Tuesday, December 16, 2008

Wadings, waitings, weddings - whatever

Four-point alliteration done with, I'm going to talk today (goddamn this ghost! Yikes!) of a phenomenon I like to call the 'It's not my wedding, so I don't have to attend all the functions in it Blues'.
Now, I'm not 'for' weddings, but I believe, equally, that if I've taken the trouble to go attend one (and not just anyone's either - the one I'm talking about saw two very dear friends tie the 'Knuptial Knot' {that's one of Jayawant's - I can't take credit for it} as it were), then I owe it to them to at least, well, stick around long enough to see them "do" the phera thing and be pronounced man and woman (Erm, I don't like the sound of 'man and wife' - you mean he gets to stay whatever it was he started out as, but she changed from being her own person to being a 'wife'? What is that? A fourth gender?).
Anywhoo, so a bunch of us were at this wedding and we had a blast. So where's my grouse? Only in that just a handful of us stayed put for the actual puja and pheras, which happened, admittedly, really late into the night. We also 'accompanied' (kicking and screaming) the newly-weds to their hotel room, where we proceeded to annoy the living daylights out of them till the wee hours of the following morning. This, I like to think, they will remember. As will we.
I guess what this rant is about is something I've heard called 'group dynamics'. It's perfectly possible for people you know in their individual capacity to be very intelligent and fun, to metamorphose in the blink of an eye into mindless airheads, all about finding that next drink/party, whatever; to turn into, in other words, a gaggle of geese. Don't for a moment think I'm excluding myself from this gaggle - I squawked (or whatever it is that geese do) as loudly as the next person - but I did realise that this is not good news.
It leads me to draw one of two possible conclusions. Either I need to lighten the f*** up and not have such a chip on my shoulder about mindlessness, or, and this is the harder of the two to accept, I need to realise that people, as they grow older, tend to drift apart - we have less in common than we did in middle school, when our needle-work teacher Ludvina (bless her soul) whacked us all on the knuckles and we hated her equally, for example.
It would seem that this piece has taken on something of a life of its own - I didn't mean it to go quite this way, but as it is, it reads like a eulogy for the leopard which changed its shorts (Go read Pratchett, I say!). Hmm.

9 comments:

Sahil said...

as i like to say- all over the place. and perhaps a better read because of it ;)

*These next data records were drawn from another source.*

/-- Without it, only the first two bytes wait for a third (R237, D13). -/
theorem enabled_noHold_iff (i : IUnit) : enabled false i = true ↔
    i.cursor < i.inBuf.size ∧ (i.streamEnded = true ∨ i.handledFirstTwoBytes = true ∨ 3 ≤ i.inBuf.size) := by
  simp [enabled]

theorem cursor_lt_of_enabled {hold : Bool} {i : IUnit} (hen : enabled hold i = true) : i.cursor < i.inBuf.size := by
  cases hold with
  | true => exact ((enabled_hold_iff i).1 hen).1
  | false => exact ((enabled_noHold_iff i).1 hen).1

/-! ### One round -/

theorem pendingRounds_of_flag {i : IUnit} (hfirst : i.handledFirstTwoBytes = true) :
    i.pendingRounds = i.inBuf.size - i.cursor := by
  rw [IUnit.pendingRounds, if_pos hfirst, Nat.add_zero]

theorem pendingRounds_of_not_flag {i : IUnit} (hfirst : i.handledFirstTwoBytes = false) :
    i.pendingRounds = i.inBuf.size - i.cursor + 1 := by
  rw [IUnit.pendingRounds, hfirst, if_neg Bool.false_ne_true]

/-- The scan loop has fuel for every round there can be (R260). -/
theorem pendingRounds_le (i : IUnit) : i.pendingRounds ≤ i.inBuf.size - i.cursor + 1 := by
  cases hfirst : i.handledFirstTwoBytes with
  | true => exact Nat.le_add_right_of_le (pendingRounds_of_flag hfirst).le
  | false => exact (pendingRounds_of_not_flag hfirst).le

section
variable {k : CodeTables} {i u : IUnit} {hold : Bool}

theorem IUnit.StepsOver.pendingRounds_lt {size : Nat} (h : i.StepsOver k size u) (hsize : 1 ≤ size)
    (hfirst : i.handledFirstTwoBytes = true) : u.pendingRounds < i.pendingRounds := by
  rw [pendingRounds_of_flag h.flag, pendingRounds_of_flag hfirst, ← h.unscanned]
  exact Nat.lt_add_of_pos_right hsize

/-- A scan step never stops, and scans a byte at least (R240). -/
theorem IUnit.Encoding.scanStep_runs (hk : k.legal = true) (h : i.Encoding k) (hlt : i.cursor < i.inBuf.size)
    (hfirst : i.handledFirstTwoBytes = true) :
    ∃ u, Machine.scanStep k i = .next u ∧ u.pendingRounds < i.pendingRounds := by
  rcases hm : findRepetitions i.inBuf.contents i.cursor with ⟨size, d⟩
  cases hf : flushable size d with
  | true =>
    obtain ⟨u, -, hstep, hover⟩ := h.scanStep_match hk hfirst hm hf
    have hsize : size ≠ 0 := fun h0 => (flushable_iff size d).1 hf (.inl h0)
    exact ⟨_, hstep, hover.pendingRounds_lt (Nat.one_le_iff_ne_zero.2 hsize) hfirst⟩
  | false =>
    obtain ⟨b, v, -, -, hstep, hover⟩ := h.scanStep_literal hk hlt hfirst hm hf
    exact ⟨_, hstep, hover.pendingRounds_lt (Nat.le_refl 1) hfirst⟩

/-- The first two bytes' step never stops, and there is no second one (R236). -/
theorem IUnit.Encoding.firstTwoBytes_runs (hk : k.legal = true) (h : i.Encoding k)
    (hfirst : i.handledFirstTwoBytes = false) :
    ∃ u, Machine.firstTwoBytes i = .next u ∧ u.pendingRounds < i.pendingRounds := by
  rw [pendingRounds_of_not_flag hfirst, h.firstTwo hfirst]
  rcases Nat.lt_or_ge i.inBuf.size 3 with h3 | h3
  · refine ⟨_, firstTwoBytes_eq_next.2 (.inl ⟨h3, rfl⟩), ?_⟩
    rw [pendingRounds_of_flag rfl, h.firstTwo hfirst]
    exact Nat.lt_succ_self _
  · obtain ⟨b0, b1, u, v, -, -, -, -, hstep, heq⟩ := h.firstTwoBytes_literals hk h3
    refine ⟨_, hstep, ?_⟩
    rw [heq, pendingRounds_of_flag rfl]
    exact Nat.lt_succ_of_le (Nat.sub_le_sub_left (Nat.zero_le 2) _)

/-- A round of the scan loop never stops, and leaves fewer rounds (R260). -/
theorem IUnit.Encoding.round_runs (hk : k.legal = true) (h : i.Encoding k) (hen : enabled hold i = true) :
    ∃ u, (if i.handledFirstTwoBytes then Machine.scanStep k i else Machine.firstTwoBytes i) = .next u ∧
      i.Continues k u ∧ u.pendingRounds < i.pendingRounds := by
  have hlt := cursor_lt_of_enabled hen
  cases hfirst : i.handledFirstTwoBytes with
  | true =>
    obtain ⟨u, hstep, hless⟩ := h.scanStep_runs hk hlt hfirst
    exact ⟨u, hstep, h.scanStep hk hlt hfirst hstep, hless⟩
  | false =>
    obtain ⟨u, hstep, hless⟩ := h.firstTwoBytes_runs hk hfirst
    exact ⟨u, hstep, h.firstTwoBytes hk hstep, hless⟩

/-! ### The scan loop -/

theorem scanRounds_of_not_enabled (hen : enabled hold i = false) (fuel : Nat) :
    scanRounds k hold fuel i = .next i := by
  cases fuel with
  | zero => rfl
  | succ fuel => exact scanRounds_succ_eq_next.2 (.inl ⟨hen, rfl⟩)

theorem scanRounds_succ_of_enabled (hen : enabled hold i = true)
    (hu : (if i.handledFirstTwoBytes then Machine.scanStep k i else Machine.firstTwoBytes i) = .next u) (fuel : Nat) :
    scanRounds k hold (fuel + 1) i = scanRounds k hold fuel u := by
  rw [Machine.scanRounds, if_pos hen, hu, andThen_next]

/-- The scan comes to a unit with no step to take, and with fuel for the rounds there are, it is the same whatever the
fuel (R237, R260). -/
theorem IUnit.Encoding.scanRounds_ends (hk : k.legal = true) (hold : Bool) (h : i.Encoding k) :
    ∃ j, enabled hold j = false ∧ i.Continues k j ∧
      ∀ fuel, i.pendingRounds ≤ fuel → Machine.scanRounds k hold fuel i = .next j := by
  induction hn : i.pendingRounds using Nat.strongRecOn generalizing i with
  | _ n ih =>
    subst hn
    cases hen : enabled hold i with
    | false => exact ⟨i, hen, ⟨h, rfl, rfl⟩, fun fuel _ => scanRounds_of_not_enabled hen fuel⟩
    | true =>
      obtain ⟨u, hu, hcont, hless⟩ := h.round_runs hk hen
      obtain ⟨j, hoff, hcont', hscan⟩ := ih _ hless hcont.encoding rfl
      refine ⟨j, hoff, hcont.trans hcont', fun fuel hfuel => ?_⟩
      obtain ⟨fuel, rfl⟩ := Nat.exists_eq_succ_of_ne_zero (Nat.ne_zero_of_lt (hless.trans_le hfuel))
      rw [scanRounds_succ_of_enabled hen hu]
      exact hscan fuel (Nat.le_of_lt_succ (hless.trans_le hfuel))

/-- The scan runs until no step is enabled (R237, R260). -/
theorem IUnit.Encoding.scanLoop_ends (hk : k.legal = true) (hold : Bool) (h : i.Encoding k) :
    ∃ j, Machine.scanLoop k hold i = .next j ∧ enabled hold j = false ∧ i.Continues k j := by
  obtain ⟨j, hoff, hcont, hscan⟩ := h.scanRounds_ends hk hold
  exact ⟨j, hscan _ (pendingRounds_le i), hoff, hcont⟩

/-- A round, and then the scan from there (R260). -/
theorem IUnit.Encoding.scanLoop_round (hk : k.legal = true) (h : i.Encoding k) (hen : enabled hold i = true) :
    ∃ u, (if i.handledFirstTwoBytes then Machine.scanStep k i else Machine.firstTwoBytes i) = .next u ∧
      Machine.scanLoop k hold i = Machine.scanLoop k hold u := by
  obtain ⟨u, hu, hcont, hless⟩ := h.round_runs hk hen
  obtain ⟨j, -, -, hscan⟩ := hcont.encoding.scanRounds_ends hk hold
  have hfuel : u.pendingRounds ≤ i.inBuf.size - i.cursor :=
    Nat.le_of_lt_succ (hless.trans_le (pendingRounds_le i))
  refine ⟨u, hu, ?_⟩
  calc Machine.scanLoop k hold i = Machine.scanRounds k hold (i.inBuf.size - i.cursor) u :=
        scanRounds_succ_of_enabled hen hu _
    _ = .next j := hscan _ hfuel
    _ = Machine.scanLoop k hold u := (hscan _ (pendingRounds_le u)).symm

end

/-- Settles O51: the scan ends wherever the unit was taking input, and the drain releases what R284 says. -/
theorem iPushResult : Obligations.IPushResult := by
  refine ⟨fun i => ⟨enabled_hold_iff i, enabled_noHold_iff i⟩,
    fun k hold i hk h => ⟨fun hoff => scanRounds_of_not_enabled hoff _, h.scanLoop_round hk⟩,
    fun s bytes hcfg hinv hstate => ?_⟩
  obtain ⟨-, -, hk⟩ := config_legal hcfg
  obtain ⟨henc, -⟩ := hinv.accumulating hstate
  obtain ⟨j, hscan, hoff, hcont⟩ := (henc.append bytes).scanLoop_ends hk s.cfg.lookaheadHold
  obtain ⟨b, hdrain, hcontents, -⟩ := drain_releases s.cfg.blockI hcont.encoding.outBufWf
  exact ⟨j, b, hscan, hoff, hcont.encoding, execIPush_accumulating henc.live hstate hscan hdrain, hcontents⟩

end Sys2Proof.Machine
end

section
/-! SUPPORT. `I.FINISH` (45_implode_emit.md rule R262): O52. -/

namespace Sys2Proof.Machine

/-- Settles O52: once the stream has ended, the scan stops only where every byte is scanned, and END has its encoding
there. -/
theorem iFinishResult : Obligations.IFinishResult := by
  intro s hcfg hinv hstate
  obtain ⟨-, -, hk⟩ := config_legal hcfg
  obtain ⟨henc, -⟩ := hinv.accumulating hstate
  obtain ⟨j, hscan, hoff, hcont⟩ := henc.ending.scanLoop_ends hk s.cfg.lookaheadHold
  have hdone : j.cursor = j.inBuf.size := cursor_of_enabled_false hcont.encoding hcont.ended hoff
  obtain ⟨u, hend, hw⟩ := emitEnd_writes hk hcont.encoding
  exact ⟨j, u, u.outBuf.clear, hscan, hdone, hend,
    execIFinish_accumulating henc.live hstate hscan hend hw.outBufWf, contents_clear u.outBuf⟩

end Sys2Proof.Machine
end

section
/-! SUPPORT. What an illegal header, an `I.RESET` with illegal operands and a reserved command word leave
(60_exceptions.md rules R302 to R304, R307 and R310, 30_encoding.md rule R117): O24, O50 and O13. -/

namespace Sys2Proof.Machine

/-! ### An illegal header -/

section
variable {s : State} {m d seed : Byte}

/-- Byte 0 is checked first, so nothing is asked of byte 1 (R302, R310). -/
theorem parseHeader_illegalMode (hstate : s.x.xstate = .awaitingHeader) (hsize : 4 ≤ s.x.inBuf.size)
    (hout : s.x.outBuf.wf = true) (hm : CompressionMode.ofByte m = none) :
    parseHeader m d seed s = .next (s.raisedX .invalidCompressionType) :=
  parseHeader_eq_next.2 ⟨⟨hstate, hsize⟩, .inl ⟨hm, raiseX_spec _ hout⟩⟩

/-- Byte 1 is reported where byte 0 passed (R303, R310). -/
theorem parseHeader_illegalDict {mode : CompressionMode} (hstate : s.x.xstate = .awaitingHeader)
    (hsize : 4 ≤ s.x.inBuf.size) (hout : s.x.outBuf.wf = true) (hm : CompressionMode.ofByte m = some mode)
    (hd : DictionarySize.ofByte d = none) : parseHeader m d seed s = .next (s.raisedX .invalidDictionarySize) :=
  parseHeader_eq_next.2 ⟨⟨hstate, hsize⟩, .inr ⟨mode, hm, .inl ⟨hd, raiseX_spec _ hout⟩⟩⟩

end

/-- Settles O24: the two checks of the header, in their order. -/
theorem headerErrors : Obligations.HeaderErrors := by
  refine fun s m d seed hstate hsize hout => ⟨fun h0 h1 => ?_, fun h01 h4 h5 h6 => ?_⟩
  · exact parseHeader_illegalMode hstate hsize hout (compressionMode_ofByte_eq_none h0 h1)
  · obtain ⟨mode, hm⟩ := compressionMode_ofByte_isSome h01
    exact parseHeader_illegalDict hstate hsize hout hm (dictionarySize_ofByte_eq_none h4 h5 h6)

/-! ### `I.RESET` with illegal operands -/

/-- The compressor after an `I.RESET` with illegal operands (R304). -/
def IUnit.rejected (code : ErrorCode) : IUnit :=
  { IUnit.blank with live := true, err := code, outBuf := Buffer.new.clear, istate := .error }

/-- The error of a unit that was just discarded hands out nothing (R304, R307). -/
theorem raiseI_discarded (s : State) (code : ErrorCode) :
    raiseI code { s with i := { IUnit.blank with live := true } } =
      .next (({ s with i := IUnit.rejected code } : State).respond ⟨.error, code, []⟩) :=
  raiseI_eq_next.2 ⟨_, readBytes_all buffer_new_wf, rfl⟩

section
variable {s : State} {m d : Byte}

/-- The mode is checked first, so nothing is asked of the size (R304, R310). -/
theorem exec_iReset_illegalMode (hk : s.cfg.tables.legal = true) (hm : CompressionMode.ofByte m = none) :
    exec (.iReset m d) s = .next (({ s with i := IUnit.rejected .invalidCompressionType } : State).respond
      ⟨.error, .invalidCompressionType, []⟩) := by
  refine withLegalTables_eq_next.2 ⟨hk, ?_⟩
  dsimp only
  rw [hm]
  exact raiseI_discarded s _

/-- The size is reported where the mode passed (R304, R310). -/
theorem exec_iReset_illegalDict {mode : CompressionMode} (hk : s.cfg.tables.legal = true)
    (hm : CompressionMode.ofByte m = some mode) (hd : DictionarySize.ofByte d = none) :
    exec (.iReset m d) s = .next (({ s with i := IUnit.rejected .invalidDictionarySize } : State).respond
      ⟨.error, .invalidDictionarySize, []⟩) := by
  refine withLegalTables_eq_next.2 ⟨hk, ?_⟩
  dsimp only
  rw [hm, hd]
  exact raiseI_discarded s _

end

section
variable {t : State}

/-- A compressor in Error answers a push with its code and takes nothing in (R263). -/
theorem execIPush_error (hl : t.i.live = true) (hx : t.i.istate = .error) (bytes : List Byte) :
    exec (.iPush bytes) t = .next (t.respond ⟨.error, t.i.err, []⟩) := by
  change execIPush bytes t = _
  rw [execIPush, if_neg (by rw [hl]; decide), hx]

/-- A compressor in Error answers the end of the stream with its code (R263). -/
theorem execIFinish_error (hl : t.i.live = true) (hx : t.i.istate = .error) :
    exec .iFinish t = .next (t.respond ⟨.error, t.i.err, []⟩) := by
  change execIFinish t = _
  rw [execIFinish, if_neg (by rw [hl]; decide), hx]

end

a couple of bits were really interesting like the alliteration right at the beginning and the bit about knuptial knots. but wait, that wasn't one of yours, was it?

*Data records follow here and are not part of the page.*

-- ==== Sys2Proof/Syntax.lean ====
section
/-! DEFINITION. The instruction set: the 16 opcodes (30_encoding.md R94) and the 24 instructions, one constructor per
row of spec/opcode_table.json. An instruction carries its operand bytes as 30_encoding.md R95 lays them out. -/

namespace Sys2Proof

/-- The 16 opcodes (30_encoding.md R94). None is reserved (R102). -/
inductive Opcode where
  | cph | keep | cpcf | cpcb | cphn | cphw | skip2 | pat2
  | pat2q | pat4 | pat4q | raw | raw2 | raw4 | fill | dith
deriving DecidableEq, Repr

/-- The 24 forms (30_encoding.md R95, R97). -/
inductive Form where
  | cph | keep | cpcf | cpcb | cphn | cphw | skip2
  | pat2Row | pat2Cell
  | pat2qQuad | pat2qLr | pat2qTb
  | pat4U1x1 | pat4U2x2 | pat4U2x1 | pat4U1x2
  | pat4qQuad | pat4qLr | pat4qTb
  | raw | raw2 | raw4 | fill | dith
deriving DecidableEq, Repr

/-- One instruction: a form with its operands. Where R95 gives the form a table of bytes, `d` is the whole of
`d[0..n-1]`; where it names single operands, they stand under their names. -/
inductive Instr where
  /-- 0x0, R171. -/
  | cph
  /-- 0x1, R172. -/
  | keep
  /-- 0x2, R173: `b` is the far offset code. -/
  | cpcf (b : Byte)
  /-- 0x3, R174: `b` is the far offset code. -/
  | cpcb (b : Byte)
  /-- 0x4, R175: `xn` is `d[0][3:0]`, `yn` is `d[0][7:4]`. -/
  | cphn (xn yn : Nibble)
  /-- 0x5, R176: `x` is `d[0]`, `y` is `d[1]`, both signed bytes. -/
  | cphw (x y : Byte)
  /-- 0x6, R190. -/
  | skip2
  /-- 0x7 with `d[0] <= d[1]`, R200. -/
  | pat2Row (d : Vector Byte 10)
  /-- 0x7 with `d[0] > d[1]`, R201. -/
  | pat2Cell (d : Vector Byte 4)
  /-- 0x8 with `d[0] <= d[1]`, R203. -/
  | pat2qQuad (d : Vector Byte 16)
  /-- 0x8 with `d[0] > d[1]` and `d[6] <= d[7]`, R204. -/
  | pat2qLr (d : Vector Byte 12)
  /-- 0x8 with `d[0] > d[1]` and `d[6] > d[7]`, R205. -/
  | pat2qTb (d : Vector Byte 12)
  /-- 0x9 with `d[0] <= d[1]` and `d[2] <= d[3]`, R220. -/
  | pat4U1x1 (d : Vector Byte 20)
  /-- 0x9 with `d[0] <= d[1]` and `d[2] > d[3]`, R221. -/
  | pat4U2x2 (d : Vector Byte 8)
  /-- 0x9 with `d[0] > d[1]` and `d[2] <= d[3]`, R222. -/
  | pat4U2x1 (d : Vector Byte 12)
  /-- 0x9 with `d[0] > d[1]` and `d[2] > d[3]`, R223. -/
  | pat4U1x2 (d : Vector Byte 12)
  /-- 0xA with `d[0] <= d[1]`, R225. -/
  | pat4qQuad (d : Vector Byte 32)
  /-- 0xA with `d[0] > d[1]` and `d[12] <= d[13]`, R226. -/
  | pat4qLr (d : Vector Byte 24)
  /-- 0xA with `d[0] > d[1]` and `d[12] > d[13]`, R227. -/
  | pat4qTb (d : Vector Byte 24)
  /-- 0xB, R240. -/
  | raw (d : Vector Byte 64)
  /-- 0xC, R241. -/
  | raw2 (d : Vector Byte 16)
  /-- 0xD, R242. -/
  | raw4 (d : Vector Byte 4)
  /-- 0xE, R243: `c` is `d[0]`. -/
  | fill (c : Byte)
  /-- 0xF, R244: `c0` is `d[0]`, `c1` is `d[1]`. -/
  | dith (c0 c1 : Byte)
deriving DecidableEq, Repr

end Sys2Proof
end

keep writing and i'll keep reading. and leaving vague comments like this one...

:-*

Harmony Siganporia said...

Spazza! Miss you lots! Now that I'm 'mobile' and CAN actually "do coffee" often (internal rhyme is a bloody crime, I say), you're gone! I'll see you in Delhi soon, though, ess? Much love...

Jazz said...

hey I liked reading it....I hav that same feeling too with my school friends..but there is something extremely refreshing about talking about school nd all those things we did or we went thru then....I liked the knuptial knot bit nd the title2....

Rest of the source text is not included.